-- ==== Sys2Proof/Laws/Ops.lean ====
section
/-! SUPPORT. Read after write for the register files, and what each shared operation of the block does, said once. -/

namespace Sys2Proof.Machine

/-! ## Families -/

@[simp] theorem PerOp.get_set {α : Type} (x : PerOp α) (o o' : OpIx) (v : α) :
    (x.set o v).get o' = if o' = o then v else x.get o' := by cases o <;> cases o' <;> rfl

@[simp] theorem PerOp.get_mapIdx {α β : Type} (f : OpIx → α → β) (x : PerOp α) (o : OpIx) :
    (x.mapIdx f).get o = f o (x.get o) := by cases o <;> rfl

@[simp] theorem PerSp.get_set {α : Type} (x : PerSp α) (o o' : SpIx) (v : α) :
    (x.set o v).get o' = if o' = o then v else x.get o' := by cases o <;> cases o' <;> rfl

@[simp] theorem PerCh.get_set {α : Type} (x : PerCh α) (c c' : ChIx) (v : α) :
    (x.set c v).get c' = if c' = c then v else x.get c' := by cases c <;> cases c' <;> rfl

@[simp] theorem PerCh.get_mapIdx {α β : Type} (f : ChIx → α → β) (x : PerCh α) (c : ChIx) :
    (x.mapIdx f).get c = f c (x.get c) := by cases c <;> rfl

/-- Two families of operators with the same value at every operator are the same. -/
theorem PerOp.ext_get {α : Type} {x y : PerOp α} (h : ∀ o, x.get o = y.get o) : x = y := by
  obtain ⟨_, _, _, _⟩ := x
  obtain ⟨_, _, _, _⟩ := y
  have h1 := h .op1
  have h2 := h .op2
  have h3 := h .op3
  have h4 := h .op4
  simp_all [PerOp.get]

/-- Two families of channels with the same value at every channel are the same. -/
theorem PerCh.ext_get {α : Type} {x y : PerCh α} (h : ∀ c, x.get c = y.get c) : x = y := by
  obtain ⟨_, _, _, _, _, _⟩ := x
  obtain ⟨_, _, _, _, _, _⟩ := y
  have h0 := h .ch0
  have h1 := h .ch1
  have h2 := h .ch2
  have h3 := h .ch3
  have h4 := h .ch4
  have h5 := h .ch5
  simp_all [PerCh.get]

/-! ## Operators and channels of the block -/

variable (s : Chip)

@[simp] theorem setOp_op (c c' : ChIx) (o o' : OpIx) (x : Operator) :
    (s.setOp c o x).op c' o' = if c' = c ∧ o' = o then x else s.op c' o' := by
  by_cases h : c' = c <;> by_cases h' : o' = o <;> simp [Chip.setOp, Chip.op, h, h']

@[simp] theorem modOp_op (c c' : ChIx) (o o' : OpIx) (f : Operator → Operator) :
    (s.modOp c o f).op c' o' = if c' = c ∧ o' = o then f (s.op c o) else s.op c' o' := by
  simp [Chip.modOp]

@[simp] theorem mapChanOps_op (c c' : ChIx) (o : OpIx) (f : OpIx → Operator → Operator) :
    (s.mapChanOps c f).op c' o = if c' = c then f o (s.op c o) else s.op c' o := by
  by_cases h : c' = c <;> simp [Chip.mapChanOps, Chip.op, h]

@[simp] theorem mapOps_op (c : ChIx) (o : OpIx) (f : ChIx → OpIx → Operator → Operator) :
    (s.mapOps f).op c o = f c o (s.op c o) := by
  simp [Chip.mapOps, Chip.op]

@[simp] theorem setChan_chan (c c' : ChIx) (x : Channel) :
    (s.setChan c x).chan c' = if c' = c then x else s.chan c' := by
  simp [Chip.setChan, Chip.chan]

@[simp] theorem modChan_chan (c c' : ChIx) (f : Channel → Channel) :
    (s.modChan c f).chan c' = if c' = c then f (s.chan c) else s.chan c' := by
  simp [Chip.modChan]

/-- The operators of a block are read from its operator file alone. -/
theorem op_of_ops {s t : Chip} (h : t.ops = s.ops) (c : ChIx) (o : OpIx) : t.op c o = s.op c o := by
  simp [Chip.op, h]

/-- The channels of a block are read from its channel file alone. -/
theorem chan_of_ch {s t : Chip} (h : t.ch = s.ch) (c : ChIx) : t.chan c = s.chan c := by
  simp [Chip.chan, h]

/-- Two blocks that differ in their operators only and agree on each of those are the same. -/
theorem chip_ext_ops {s t : Chip} (h : t = { s with ops := t.ops }) (ho : ∀ c o, t.op c o = s.op c o) : t = s := by
  have : t.ops = s.ops := PerCh.ext_get fun c => PerOp.ext_get fun o => ho c o
  rw [h, this]

/-- The frequency source reads the channels, the mode and the override registers alone (40_phase_generator.md R120). -/
theorem fSrc_congr {s t : Chip} (hc : t.ch = s.ch) (hm : t.ch3Mode = s.ch3Mode) (hf : t.spFnum = s.spFnum)
    (hb : t.spBlock = s.spBlock) (c : ChIx) (o : OpIx) : t.fSrc c o = s.fSrc c o := by
  simp [Chip.fSrc, Chip.spFreq, Chip.chanFreq, Chip.chan, hc, hm, hf, hb]

/-! ## The arithmetic shift -/

/-- The arithmetic shift is floor division by a power of two (00_scope.md R13). -/
theorem asr_eq_div (x : Int) (n : Nat) : asr x n = x / (2 ^ n : Nat) := Int.shiftRight_eq_div_pow x n

/-! ## Timer step -/

/-- What a release does to each operator (45_timers_csm.md R258). -/
theorem csmRelease_op (c : ChIx) (o : OpIx) :
    s.csmRelease.op c o =
      if c = .ch2 ∧ s.csmPending = true ∧ (s.op c o).keyLatch = false then (s.op c o).keyOff else s.op c o := by
  by_cases hp : s.csmPending = true <;> by_cases hc : c = .ch2 <;>
    simp [Chip.csmRelease, Chip.mapChanOps, Chip.op, hp, hc]

/-- A release writes the operators and ends the pending state. -/
theorem csmRelease_eq : s.csmRelease = { s with ops := s.csmRelease.ops, csmPending := false } := by
  unfold Chip.csmRelease
  by_cases hp : s.csmPending = true
  · simp [hp, Chip.mapChanOps]
  · simp only [hp, Bool.false_eq_true, if_false]
    rw [Bool.not_eq_true] at hp
    rw [← hp]

/-- What a CSM key-on does to each operator (45_timers_csm.md R257). -/
theorem csmKeyOn_op (c : ChIx) (o : OpIx) :
    s.csmKeyOn.op c o = if c = .ch2 then (s.op c o).keyOn (s.keyCode c o) else s.op c o := by
  by_cases hc : c = .ch2 <;> simp [Chip.csmKeyOn, Chip.mapChanOps, Chip.op, hc]

/-- A timer step writes the operators, the pending state and the two timers, and nothing else (45_timers_csm.md R251). -/
theorem timerStep_eq : s.timerStep = { s with
    ops := s.timerStep.ops, csmPending := s.timerStep.csmPending, timerA := s.timerA.tick, timerB := s.timerB.tick } := by
  have h : ∀ k : Chip, k.timerAStep = { k with
      ops := k.timerAStep.ops, csmPending := k.timerAStep.csmPending, timerA := k.timerA.tick } := by
    intro k
    unfold Chip.timerAStep
    split <;> simp [Chip.csmKeyOn, Chip.mapChanOps]
  unfold Chip.timerStep Chip.timerBStep
  rw [h, csmRelease_eq]

end Sys2Proof.Machine
end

YOUR INSTRUCTIONS: Write down, word for word, the lines above from the one containing "s.chan c := by" through the one containing "rw [h, this]", both ends included.

RESULT BELOW:
theorem chan_of_ch {s t : Chip} (h : t.ch = s.ch) (c : ChIx) : t.chan c = s.chan c := by
  simp [Chip.chan, h]

/-- Two blocks that differ in their operators only and agree on each of those are the same. -/
theorem chip_ext_ops {s t : Chip} (h : t = { s with ops := t.ops }) (ho : ∀ c o, t.op c o = s.op c o) : t = s := by
  have : t.ops = s.ops := PerCh.ext_get fun c => PerOp.ext_get fun o => ho c o
  rw [h, this]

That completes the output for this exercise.